Office 95 to Office 97 was an easy upgrade compared to what he expects with the whole new look and feature set of Office 2007.

"Back then it looked the same and worked the same, and Outlook was a barebones email client, so upgrading wasn't a big deal," MacNeill said. "Now [Outlook] is essential and, in cases like ours, has faxes and voicemail plugged into the application. If we upgrade to Office [2007], then all of these need to be upgraded as well."

New Office and Vista demand new hardware

Hardware is a major concern for Bruce D. Boyce, IT director at Legum & Norman Inc., a real estate management company in Alexandria, Va.

"The software does wonderful things only if the hardware can support it," Boyce said. "I'm hearing that Microsoft is saying you need about 512 MB to run [Vista and Office]. It's more like two times that. We'll have to start buying stuff with at least a gig on it."

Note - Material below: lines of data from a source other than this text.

/-! ### setChain -/

@[simp] theorem State.setChain_cfg (c : List (Option ChainSlot)) : (s.setChain c).cfg = s.cfg := rfl
@[simp] theorem State.setChain_ctrl (c : List (Option ChainSlot)) : (s.setChain c).ctrl = s.ctrl := rfl
@[simp] theorem State.setChain_status (c : List (Option ChainSlot)) : (s.setChain c).status = s.status := rfl
@[simp] theorem State.setChain_cmdl (c : List (Option ChainSlot)) : (s.setChain c).cmdl = s.cmdl := rfl
@[simp] theorem State.setChain_arg0 (c : List (Option ChainSlot)) : (s.setChain c).arg0 = s.arg0 := rfl
@[simp] theorem State.setChain_arg1 (c : List (Option ChainSlot)) : (s.setChain c).arg1 = s.arg1 := rfl
@[simp] theorem State.setChain_arg2 (c : List (Option ChainSlot)) : (s.setChain c).arg2 = s.arg2 := rfl
@[simp] theorem State.setChain_arg3 (c : List (Option ChainSlot)) : (s.setChain c).arg3 = s.arg3 := rfl
@[simp] theorem State.setChain_res0 (c : List (Option ChainSlot)) : (s.setChain c).res0 = s.res0 := rfl
@[simp] theorem State.setChain_res1 (c : List (Option ChainSlot)) : (s.setChain c).res1 = s.res1 := rfl
@[simp] theorem State.setChain_res2 (c : List (Option ChainSlot)) : (s.setChain c).res2 = s.res2 := rfl
@[simp] theorem State.setChain_rxbuf (c : List (Option ChainSlot)) : (s.setChain c).rxbuf = s.rxbuf := rfl
@[simp] theorem State.setChain_rxlen (c : List (Option ChainSlot)) : (s.setChain c).rxlen = s.rxlen := rfl
@[simp] theorem State.setChain_txbuf (c : List (Option ChainSlot)) : (s.setChain c).txbuf = s.txbuf := rfl
@[simp] theorem State.setChain_txlen (c : List (Option ChainSlot)) : (s.setChain c).txlen = s.txlen := rfl
@[simp] theorem State.setChain_fType (c : List (Option ChainSlot)) : (s.setChain c).fType = s.fType := rfl
@[simp] theorem State.setChain_fDlen (c : List (Option ChainSlot)) : (s.setChain c).fDlen = s.fDlen := rfl
@[simp] theorem State.setChain_fOlen (c : List (Option ChainSlot)) : (s.setChain c).fOlen = s.fOlen := rfl
@[simp] theorem State.setChain_fdata (c : List (Option ChainSlot)) : (s.setChain c).fdata = s.fdata := rfl
@[simp] theorem State.setChain_fopt (c : List (Option ChainSlot)) : (s.setChain c).fopt = s.fopt := rfl
@[simp] theorem State.setChain_bvData (c : List (Option ChainSlot)) : (s.setChain c).bvData = s.bvData := rfl
@[simp] theorem State.setChain_bvDlen (c : List (Option ChainSlot)) : (s.setChain c).bvDlen = s.bvDlen := rfl
@[simp] theorem State.setChain_bvStat (c : List (Option ChainSlot)) : (s.setChain c).bvStat = s.bvStat := rfl
@[simp] theorem State.setChain_bvSlen (c : List (Option ChainSlot)) : (s.setChain c).bvSlen = s.bvSlen := rfl
@[simp] theorem State.setChain_psel (c : List (Option ChainSlot)) : (s.setChain c).psel = s.psel := rfl
@[simp] theorem State.setChain_nfields (c : List (Option ChainSlot)) : (s.setChain c).nfields = s.nfields := rfl
@[simp] theorem State.setChain_ft (c : List (Option ChainSlot)) : (s.setChain c).ft = s.ft := rfl
@[simp] theorem State.setChain_nv (c : List (Option ChainSlot)) : (s.setChain c).nv = s.nv := rfl
@[simp] theorem State.setChain_cntFrames (c : List (Option ChainSlot)) : (s.setChain c).cntFrames = s.cntFrames := rfl
@[simp] theorem State.setChain_cntCrcerr (c : List (Option ChainSlot)) : (s.setChain c).cntCrcerr = s.cntCrcerr := rfl
@[simp] theorem State.setChain_cntOrphan (c : List (Option ChainSlot)) : (s.setChain c).cntOrphan = s.cntOrphan := rfl
@[simp] theorem State.setChain_view (c : List (Option ChainSlot)) : (s.setChain c).view = s.view := rfl
@[simp] theorem State.setChain_chain (c : List (Option ChainSlot)) : (s.setChain c).chain = c := rfl
@[simp] theorem State.setChain_host (c : List (Option ChainSlot)) : (s.setChain c).host = s.host := rfl
@[simp] theorem State.setChain_delay (c : List (Option ChainSlot)) : (s.setChain c).delay = s.delay := rfl
@[simp] theorem State.setChain_draws (c : List (Option ChainSlot)) : (s.setChain c).draws = s.draws := rfl

/-! ### clearView -/

@[simp] theorem State.clearView_cfg : (s.clearView).cfg = s.cfg := rfl
@[simp] theorem State.clearView_ctrl : (s.clearView).ctrl = s.ctrl := rfl
@[simp] theorem State.clearView_status : (s.clearView).status = s.status := rfl
@[simp] theorem State.clearView_cmdl : (s.clearView).cmdl = s.cmdl := rfl
@[simp] theorem State.clearView_arg0 : (s.clearView).arg0 = s.arg0 := rfl
@[simp] theorem State.clearView_arg1 : (s.clearView).arg1 = s.arg1 := rfl
@[simp] theorem State.clearView_arg2 : (s.clearView).arg2 = s.arg2 := rfl
@[simp] theorem State.clearView_arg3 : (s.clearView).arg3 = s.arg3 := rfl
@[simp] theorem State.clearView_res0 : (s.clearView).res0 = s.res0 := rfl
@[simp] theorem State.clearView_res1 : (s.clearView).res1 = s.res1 := rfl
@[simp] theorem State.clearView_res2 : (s.clearView).res2 = s.res2 := rfl
@[simp] theorem State.clearView_rxbuf : (s.clearView).rxbuf = s.rxbuf := rfl
@[simp] theorem State.clearView_rxlen : (s.clearView).rxlen = s.rxlen := rfl
@[simp] theorem State.clearView_txbuf : (s.clearView).txbuf = s.txbuf := rfl
@[simp] theorem State.clearView_txlen : (s.clearView).txlen = s.txlen := rfl
@[simp] theorem State.clearView_fType : (s.clearView).fType = s.fType := rfl
@[simp] theorem State.clearView_fDlen : (s.clearView).fDlen = s.fDlen := rfl
@[simp] theorem State.clearView_fOlen : (s.clearView).fOlen = s.fOlen := rfl
@[simp] theorem State.clearView_fdata : (s.clearView).fdata = s.fdata := rfl
@[simp] theorem State.clearView_fopt : (s.clearView).fopt = s.fopt := rfl
@[simp] theorem State.clearView_bvData : (s.clearView).bvData = s.bvData := rfl
@[simp] theorem State.clearView_bvDlen : (s.clearView).bvDlen = s.bvDlen := rfl
@[simp] theorem State.clearView_bvStat : (s.clearView).bvStat = s.bvStat := rfl
@[simp] theorem State.clearView_bvSlen : (s.clearView).bvSlen = s.bvSlen := rfl
@[simp] theorem State.clearView_psel : (s.clearView).psel = s.psel := rfl
@[simp] theorem State.clearView_nfields : (s.clearView).nfields = 0 := rfl
@[simp] theorem State.clearView_ft : (s.clearView).ft = s.ft := rfl
@[simp] theorem State.clearView_nv : (s.clearView).nv = s.nv := rfl
@[simp] theorem State.clearView_cntFrames : (s.clearView).cntFrames = s.cntFrames := rfl
@[simp] theorem State.clearView_cntCrcerr : (s.clearView).cntCrcerr = s.cntCrcerr := rfl
@[simp] theorem State.clearView_cntOrphan : (s.clearView).cntOrphan = s.cntOrphan := rfl
@[simp] theorem State.clearView_view : (s.clearView).view = View.cleared := rfl
@[simp] theorem State.clearView_chain : (s.clearView).chain = s.chain := rfl
@[simp] theorem State.clearView_host : (s.clearView).host = s.host := rfl
@[simp] theorem State.clearView_delay : (s.clearView).delay = s.delay := rfl
@[simp] theorem State.clearView_draws : (s.clearView).draws = s.draws := rfl

/-! ### noFields -/

@[simp] theorem State.noFields_cfg : (s.noFields).cfg = s.cfg := rfl
@[simp] theorem State.noFields_ctrl : (s.noFields).ctrl = s.ctrl := rfl
@[simp] theorem State.noFields_status : (s.noFields).status = s.status := rfl
@[simp] theorem State.noFields_cmdl : (s.noFields).cmdl = s.cmdl := rfl
@[simp] theorem State.noFields_arg0 : (s.noFields).arg0 = s.arg0 := rfl
@[simp] theorem State.noFields_arg1 : (s.noFields).arg1 = s.arg1 := rfl
@[simp] theorem State.noFields_arg2 : (s.noFields).arg2 = s.arg2 := rfl
@[simp] theorem State.noFields_arg3 : (s.noFields).arg3 = s.arg3 := rfl
@[simp] theorem State.noFields_res0 : (s.noFields).res0 = s.res0 := rfl
@[simp] theorem State.noFields_res1 : (s.noFields).res1 = s.res1 := rfl
@[simp] theorem State.noFields_res2 : (s.noFields).res2 = s.res2 := rfl
@[simp] theorem State.noFields_rxbuf : (s.noFields).rxbuf = s.rxbuf := rfl
@[simp] theorem State.noFields_rxlen : (s.noFields).rxlen = s.rxlen := rfl
@[simp] theorem State.noFields_txbuf : (s.noFields).txbuf = s.txbuf := rfl
@[simp] theorem State.noFields_txlen : (s.noFields).txlen = s.txlen := rfl
@[simp] theorem State.noFields_fType : (s.noFields).fType = s.fType := rfl
@[simp] theorem State.noFields_fDlen : (s.noFields).fDlen = s.fDlen := rfl
@[simp] theorem State.noFields_fOlen : (s.noFields).fOlen = s.fOlen := rfl
@[simp] theorem State.noFields_fdata : (s.noFields).fdata = s.fdata := rfl
@[simp] theorem State.noFields_fopt : (s.noFields).fopt = s.fopt := rfl
@[simp] theorem State.noFields_bvData : (s.noFields).bvData = s.bvData := rfl
@[simp] theorem State.noFields_bvDlen : (s.noFields).bvDlen = s.bvDlen := rfl
@[simp] theorem State.noFields_bvStat : (s.noFields).bvStat = s.bvStat := rfl
@[simp] theorem State.noFields_bvSlen : (s.noFields).bvSlen = s.bvSlen := rfl
@[simp] theorem State.noFields_psel : (s.noFields).psel = s.psel := rfl
@[simp] theorem State.noFields_nfields : (s.noFields).nfields = 0 := rfl
@[simp] theorem State.noFields_ft : (s.noFields).ft = s.ft := rfl
@[simp] theorem State.noFields_nv : (s.noFields).nv = s.nv := rfl
@[simp] theorem State.noFields_cntFrames : (s.noFields).cntFrames = s.cntFrames := rfl
@[simp] theorem State.noFields_cntCrcerr : (s.noFields).cntCrcerr = s.cntCrcerr := rfl
@[simp] theorem State.noFields_cntOrphan : (s.noFields).cntOrphan = s.cntOrphan := rfl
@[simp] theorem State.noFields_view : (s.noFields).view = s.view := rfl
@[simp] theorem State.noFields_chain : (s.noFields).chain = s.chain := rfl
@[simp] theorem State.noFields_host : (s.noFields).host = s.host := rfl
@[simp] theorem State.noFields_delay : (s.noFields).delay = s.delay := rfl
@[simp] theorem State.noFields_draws : (s.noFields).draws = s.draws := rfl

/-! ### setRx -/

@[simp] theorem State.setRx_cfg (r : List Byte) : (s.setRx r).cfg = s.cfg := rfl
@[simp] theorem State.setRx_ctrl (r : List Byte) : (s.setRx r).ctrl = s.ctrl := rfl
@[simp] theorem State.setRx_status (r : List Byte) : (s.setRx r).status = s.status := rfl
@[simp] theorem State.setRx_cmdl (r : List Byte) : (s.setRx r).cmdl = s.cmdl := rfl
@[simp] theorem State.setRx_arg0 (r : List Byte) : (s.setRx r).arg0 = s.arg0 := rfl
@[simp] theorem State.setRx_arg1 (r : List Byte) : (s.setRx r).arg1 = s.arg1 := rfl
@[simp] theorem State.setRx_arg2 (r : List Byte) : (s.setRx r).arg2 = s.arg2 := rfl
@[simp] theorem State.setRx_arg3 (r : List Byte) : (s.setRx r).arg3 = s.arg3 := rfl
@[simp] theorem State.setRx_res0 (r : List Byte) : (s.setRx r).res0 = s.res0 := rfl
@[simp] theorem State.setRx_res1 (r : List Byte) : (s.setRx r).res1 = s.res1 := rfl
@[simp] theorem State.setRx_res2 (r : List Byte) : (s.setRx r).res2 = s.res2 := rfl
@[simp] theorem State.setRx_rxbuf (r : List Byte) : (s.setRx r).rxbuf = Store.writeList s.rxbuf 0 r := rfl
@[simp] theorem State.setRx_rxlen (r : List Byte) : (s.setRx r).rxlen = r.length := rfl
@[simp] theorem State.setRx_txbuf (r : List Byte) : (s.setRx r).txbuf = s.txbuf := rfl
@[simp] theorem State.setRx_txlen (r : List Byte) : (s.setRx r).txlen = s.txlen := rfl
@[simp] theorem State.setRx_fType (r : List Byte) : (s.setRx r).fType = s.fType := rfl
@[simp] theorem State.setRx_fDlen (r : List Byte) : (s.setRx r).fDlen = s.fDlen := rfl
@[simp] theorem State.setRx_fOlen (r : List Byte) : (s.setRx r).fOlen = s.fOlen := rfl
@[simp] theorem State.setRx_fdata (r : List Byte) : (s.setRx r).fdata = s.fdata := rfl
@[simp] theorem State.setRx_fopt (r : List Byte) : (s.setRx r).fopt = s.fopt := rfl
@[simp] theorem State.setRx_bvData (r : List Byte) : (s.setRx r).bvData = s.bvData := rfl
@[simp] theorem State.setRx_bvDlen (r : List Byte) : (s.setRx r).bvDlen = s.bvDlen := rfl
@[simp] theorem State.setRx_bvStat (r : List Byte) : (s.setRx r).bvStat = s.bvStat := rfl
@[simp] theorem State.setRx_bvSlen (r : List Byte) : (s.setRx r).bvSlen = s.bvSlen := rfl
@[simp] theorem State.setRx_psel (r : List Byte) : (s.setRx r).psel = s.psel := rfl
@[simp] theorem State.setRx_nfields (r : List Byte) : (s.setRx r).nfields = s.nfields := rfl
@[simp] theorem State.setRx_ft (r : List Byte) : (s.setRx r).ft = s.ft := rfl
@[simp] theorem State.setRx_nv (r : List Byte) : (s.setRx r).nv = s.nv := rfl
@[simp] theorem State.setRx_cntFrames (r : List Byte) : (s.setRx r).cntFrames = s.cntFrames := rfl
@[simp] theorem State.setRx_cntCrcerr (r : List Byte) : (s.setRx r).cntCrcerr = s.cntCrcerr := rfl
@[simp] theorem State.setRx_cntOrphan (r : List Byte) : (s.setRx r).cntOrphan = s.cntOrphan := rfl
@[simp] theorem State.setRx_view (r : List Byte) : (s.setRx r).view = s.view := rfl
@[simp] theorem State.setRx_chain (r : List Byte) : (s.setRx r).chain = s.chain := rfl
@[simp] theorem State.setRx_host (r : List Byte) : (s.setRx r).host = s.host := rfl
@[simp] theorem State.setRx_delay (r : List Byte) : (s.setRx r).delay = s.delay := rfl
@[simp] theorem State.setRx_draws (r : List Byte) : (s.setRx r).draws = s.draws := rfl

His company's plan is to buy 10 new machines to support Vista each quarter and run Office 2007 only on those machines. "We won't bother putting Office 2007 on the old machines."

Many IT shops will most likely deploy Office 2007 with Vista, making the adoption rate faster than that of Office 2003 and XP, said Rob Helm, director of research on desktops for consulting firm Directions on Microsoft in Kirkland, Wash.

"It just makes sense to have a major upgrade once in the next two years rather than twice," said Helm, adding that corporations don't need Vista to migrate to Office 2007. "In fact, there aren't many benefits in Vista for Office 2007," he said.

Helm said the features in Office 2007 alone are compelling enough to warrant an upgrade for users, such as the collaboration features of SharePoint Server 2007 and much easier chart creation capabilities in the new Excel. He also pointed to simplified presentation creation within PowerPoint. It can cobble together material from several different sources, but still be able to give the presentation a uniform look.

There just isn't a rich enough feature set in Vista to justify a switch, said Steve Perry, IT director at Costello & Sons Insurance Brokers in San Rafael, Calif.

Costello & Sons also has a legacy insurance application that Perry said may not run with Vista or Office 2007. "About 65% to 70% of insurance agencies use Applied Systems [agency management software], and I think it will be a while before they integrate it with Office 2007," he said.

Still, Perry said his company will likely make the move to Office 2007 but probably not for two years. "Because [Vista is] an upgrade for some of our hardware, at this point it's not compelling enough for me," he said. "We use off-the-shelf products that give us the same functions and features that it would give us."